Exercise aim: Once the line containing "namespace Sys2Proof.Machine" is found in the records below, return it and each following line exactly, up to and including the line containing "0x04 => some s.sys.bootControl.preferred", and nothing else.

Supplied records:
────────

-- ==== Sys2Proof/Machine/View.lean ====
section
/-! DEFINITION. What a READ of each status entry returns (R30, R33): the entries that stand for state held elsewhere. An entry
without an arm here reads as its stored value. -/

namespace Sys2Proof.Machine

/-- Identity (R40). The running image reads 2 while a recovery image runs, as in BOOT_REPORT (log entry 41). -/
def State.viewIdentity (s : State) (sub : Nat) : Option Nat :=
  match sub with
  | 0x06 => some Config.serial.toNat
  | 0x07 => some Config.uniqueId.toNat
  | 0x08 => some Config.macBase.toNat
  | 0x0A => some s.sys.runVersion
  | 0x0B => some s.sys.running
  | _ => none

/-- Mode and SAFE latch (R439). -/
def State.viewMode (s : State) (sub : Nat) : Option Nat :=
  match sub with
  | 0x01 => some s.sys.mode.code
  | 0x05 => some s.galleryModes
  | 0x06 => some (b2n s.sys.latch)
  | 0x07 => some s.sys.causes
  | 0x08 => some (time96 s.sys.safeTime)
  | 0x0C => some s.sys.resetCause
  | 0x0E => some (b2n s.sys.shutdownReady)
  | 0x0F => some Config.coreSetpoint.toNat
  | 0x10 => some s.sys.bootTime
  | 0x11 => some s.sys.straps
  | 0x12 => some s.sys.modeChanges
  | _ => none

/-- VERSION of an image, or 0 where it is not authentic (R439). -/
def State.shownVersion (s : State) (n : Nat) : Nat := if (s.image n).code = 0 then (s.image n).version else 0

/-- Firmware (R439). -/
def State.viewFirmware (s : State) (sub : Nat) : Option Nat :=
  match sub with
  | 0x04 => some s.sys.bootControl.preferred
  | 0x05 => some (b2n s.sys.bootControl.trial)
  | 0x06 => some s.sys.bootControl.attempts
  | 0x07 => some (s.shownVersion 0)
  | 0x08 => some (s.shownVersion 1)
  | 0x09 => some Config.securityFloor.toNat
  | 0x0A => some (s.sys.running + 256 * s.sys.romA + 65536 * s.sys.romB + 16777216 * b2n s.sys.fallback)
  | 0x0B => some Config.keyHash.toNat
  | _ => none

/-- Pair (R296). -/
def State.viewPair (s : State) (sub : Nat) : Option Nat :=
  match sub with
  | 0x02 => some (b2n (bitOf s.sys.straps 3))
  | 0x03 => some s.pair.role.code
  | 0x04 => some s.pair.reign
  | 0x05 => some s.pair.peerRole
  | 0x06 => some s.linkState
  | 0x0D => some s.pair.takeovers
  | 0x0E => some s.pair.lastGap
  | 0x0F => some s.pair.gapLines
  | 0x10 => some s.pair.lastGiveUp
  | 0x11 => some s.pair.mismatches
  | 0x12 => some (usg 32 (clampI (-2147483648) 2147483647 s.pair.timeOffset))
  | _ => none

/-- Long operations (R50). -/
def State.viewLongOps (s : State) (sub : Nat) : Option Nat :=
  match sub with
  | 0x01 => some (slotIds.filter (fun k => (s.slot k).active)).length
  | 0x02 => some s.cat.nextSeq
  | _ => none

/-- Slot k (R50). -/
def State.viewSlot (s : State) (k sub : Nat) : Option Nat :=
  let x := s.slot k
  match sub with
  | 0x01 => some x.handle
  | 0x02 => some x.kindIndex
  | 0x03 => some x.kindSub
  | 0x04 => some x.state.code
  | 0x05 => some x.progress
  | 0x06 => some x.result
  | 0x07 => some x.resources
  | 0x08 => some x.started
  | 0x09 => some x.ended
  | _ => none

/-- Sessions and key (R320). -/
def State.viewSessions (s : State) (sub : Nat) : Option Nat :=
  match sub with
  | 0x02 => some (b2n s.net.keySet)
  | 0x03 => some s.net.keyGen
  | 0x04 => some s.net.sessions.length
  | 0x09 => some (clampN 256 s.net.sources.length)
  | _ => none

/-- Session slot k (R320). -/
def State.viewSession (s : State) (k sub : Nat) : Option Nat :=
  match s.net.sessions.find? (fun p => p.1 == k) with
  | none => none
  | some (_, x) =>
    match sub with
    | 0x01 => some 1
    | 0x02 => some x.id
    | 0x03 => some (ofLe (be 4 x.src.ip.toNat ++ be 2 x.src.udp.toNat))
    | 0x04 => some (x.src.port.val + 2 * b2n x.src.shared)
    | 0x05 => some x.lastSeq
    | 0x06 => some (time96 x.opened)
    | 0x07 => some ((s.clk.core - x.lastMsg) / msCk 1)
    | _ => none

/-- Archive (R406). -/
def State.viewArchive (s : State) (sub : Nat) : Option Nat :=
  match sub with
  | 0x02 => some s.arc.paramSeq
  | 0x03 => some s.arc.paramSlot
  | 0x04 => some s.arc.loadSkipped
  | 0x05 => some (time96 s.arc.lastCommit)
  | 0x06 => some (ofLe s.slotStatus)
  | 0x07 => some (b2n s.arc.pfail)
  | 0x08 => some s.arc.words
  | _ => none

/-- Self-test (R451). -/
def State.viewSelfTest (s : State) (sub : Nat) : Option Nat :=
  match sub with
  | 0x02 => some s.test.status
  | 0x03 => some s.test.mask
  | 0x04 => some s.test.failed
  | 0x05 => some s.test.duration
  | 0x06 => some s.test.count
  | 0x07 => some s.test.stop
  | _ => none

/-- Self-test domain d (R451). -/
def State.viewDomain (s : State) (d sub : Nat) : Option Nat :=
  let x := tget {} s.test.domains d
  match sub with
  | 0x01 => some x.status
  | 0x02 => some x.hallmark
  | 0x03 => some (expectedHallmark d)
  | 0x04 => some (b2n x.logic)
  | 0x05 => some (b2n x.memory)
  | 0x06 => some x.address
  | 0x07 => some x.element
  | _ => none

/-- Calibration (R406). -/
def State.viewCal (s : State) (sub : Nat) : Option Nat :=
  match sub with
  | 0x03 => some (if s.cal.calibrated then s.cal.gain else Config.factoryGain.toNat)
  | 0x04 => some (if s.cal.calibrated then usg 32 s.cal.offset else Config.factoryOffset.toNat)
  | 0x05 => some (if s.cal.calibrated then s.cal.time else 0)
  | 0x06 => some (b2n s.cal.calibrated)
  | _ => none

/-- SENSOR_READING of a sensor; 0 before its first sample (R33, R406). -/
def State.sensorReading (s : State) (id : Nat) : Nat :=
  let x := s.sensor id
  if x.at_ = 0 then 65536 * x.state.code
  else usg 16 x.reading + 65536 * x.state.code + 2 ^ 32 * (((s.clk.core - x.at_) / msCk 1) % 2 ^ 32)

/-- Sensors in one of the states. -/
def State.sensorsIn (s : State) (p : SensState → Bool) : Nat :=
  clampN 0xFFFF (s.therm.sensors.filter (fun q => p q.2.state)).length

/-- Thermal (R406). -/
def State.viewThermal (s : State) (sub : Nat) : Option Nat :=
  match sub with
  | 0x02 => some (s.sensorReading (s.val 0x1900 1))
  | 0x03 => some (usg 16 s.therm.hottest)
  | 0x04 => some s.therm.fDie
  | 0x05 => some (b2n (decide (s.therm.fDie < 65536)))
  | 0x06 => some (s.sensorsIn (fun st => st == .lowWarn || st == .highWarn))
  | 0x07 => some (s.sensorsIn (fun st => st == .lowTrip || st == .highTrip || st == .failed))
  | _ => none

/-- Device time (R341). -/
def State.viewTime (s : State) (sub : Nat) : Option Nat :=
  match sub with
  | 0x01 => some (time96 s.now)
  | 0x02 => some (usg 64 s.clk.rate)
  | 0x03 => some s.clk.epoch
  | 0x04 => some (b2n s.clk.traced)
  | 0x05 => some (b2n s.clk.stepPending)
  | 0x07 => some (usg 64 s.clk.lastStep)
  | 0x08 => some (b2n s.clk.diverged)
  | _ => none

/-- PTP status (R341). -/
def State.viewPtp (s : State) (sub : Nat) : Option Nat :=
  match sub with
  | 0x01 => some s.ptp.state.code
  | 0x02 => some (b2n s.ptp.locked)
  | 0x03 => some (usg 64 s.ptp.offset)
  | 0x04 => some (usg 64 s.ptp.pathDelay)
  | 0x05 => some (ofLe (be 8 s.ptp.gmIdentity))
  | 0x06 => some s.ptp.syncReceived
  | 0x07 => some s.ptp.syncSent
  | _ => none

/-- Encoder channel c (R63). -/
def State.viewEnc (s : State) (c sub : Nat) : Option Nat :=
  let x := s.enc c
  match sub with
  | 0x01 => some (usg 48 x.pos)
  | 0x02 => some (usg 32 x.speed)
  | 0x03 => some x.flags
  | 0x04 => some x.edgePeriod
  | 0x05 => some x.illegal
  | 0x06 => some (usg 48 x.indexPos)
  | 0x07 => some x.indexErrors
  | _ => none

/-- Line clock (R73). -/
def State.viewLineClock (s : State) (sub : Nat) : Option Nat :=
  match sub with
  | 0x01 => some s.lc.state.code
  | 0x02 => some s.lc.lastTick
  | 0x03 => some (time96 s.lc.lastTickAt)
  | 0x04 => some (usg 48 s.lc.hwm)
  | 0x05 => some (usg 48 s.lc.bInt)
  | 0x06 => some s.lc.bFrac
  | 0x07 => some s.lc.period
  | 0x08 => some (usg 32 s.lc.deviation)
  | 0x09 => some s.lc.reverses
  | 0x0A => some (b2n s.lc.speedWarn)
  | _ => none

/-- Probe p (R77). -/
def State.viewProbe (s : State) (p sub : Nat) : Option Nat :=
  let x := s.probe p
  match sub with
  | 0x06 => some x.count
  | 0x07 => some x.rejected
  | 0x08 => some x.overflows
  | 0x09 => some (usg 48 x.last.pos)
  | 0x0A => some (time96 x.last.at_)
  | 0x0B => some x.last.edge
  | _ => none

/-- Compare unit u (R81). -/
def State.viewCmp (s : State) (u sub : Nat) : Option Nat :=
  let x := s.cmp u
  match sub with
  | 0x07 => some x.fired
  | 0x08 => some (time96 x.firedAt)
  | 0x09 => some (b2n (s.val (0x2080 + u) 1 != 0) + 2 * b2n x.behind)
  | _ => none

/-- Emulated encoder e (R84). A LAG outside I32, of which R84 says nothing, is shown modulo 2^32, here and in EMU_LAG (DESIGN CHOICE,
log entry 71). -/
def State.viewEmu (s : State) (e sub : Nat) : Option Nat :=
  let x := tget {} s.emus e
  match sub with
  | 0x06 => some (usg 48 x.out)
  | 0x07 => some (usg 32 x.lag)
  | _ => none

/-- Predictor (R176). -/
def State.viewPred (s : State) (sub : Nat) : Option Nat :=
  match sub with
  | 0x02 => some (b2n s.pred.valid)
  | 0x03 => some s.pred.overdue
  | _ => none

────────

Answer section:
namespace Sys2Proof.Machine

/-- Identity (R40). The running image reads 2 while a recovery image runs, as in BOOT_REPORT (log entry 41). -/
def State.viewIdentity (s : State) (sub : Nat) : Option Nat :=
  match sub with
  | 0x06 => some Config.serial.toNat
  | 0x07 => some Config.uniqueId.toNat
  | 0x08 => some Config.macBase.toNat
  | 0x0A => some s.sys.runVersion
  | 0x0B => some s.sys.running
  | _ => none

/-- Mode and SAFE latch (R439). -/
def State.viewMode (s : State) (sub : Nat) : Option Nat :=
  match sub with
  | 0x01 => some s.sys.mode.code
  | 0x05 => some s.galleryModes
  | 0x06 => some (b2n s.sys.latch)
  | 0x07 => some s.sys.causes
  | 0x08 => some (time96 s.sys.safeTime)
  | 0x0C => some s.sys.resetCause
  | 0x0E => some (b2n s.sys.shutdownReady)
  | 0x0F => some Config.coreSetpoint.toNat
  | 0x10 => some s.sys.bootTime
  | 0x11 => some s.sys.straps
  | 0x12 => some s.sys.modeChanges
  | _ => none

/-- VERSION of an image, or 0 where it is not authentic (R439). -/
def State.shownVersion (s : State) (n : Nat) : Nat := if (s.image n).code = 0 then (s.image n).version else 0

/-- Firmware (R439). -/
def State.viewFirmware (s : State) (sub : Nat) : Option Nat :=
  match sub with
  | 0x04 => some s.sys.bootControl.preferred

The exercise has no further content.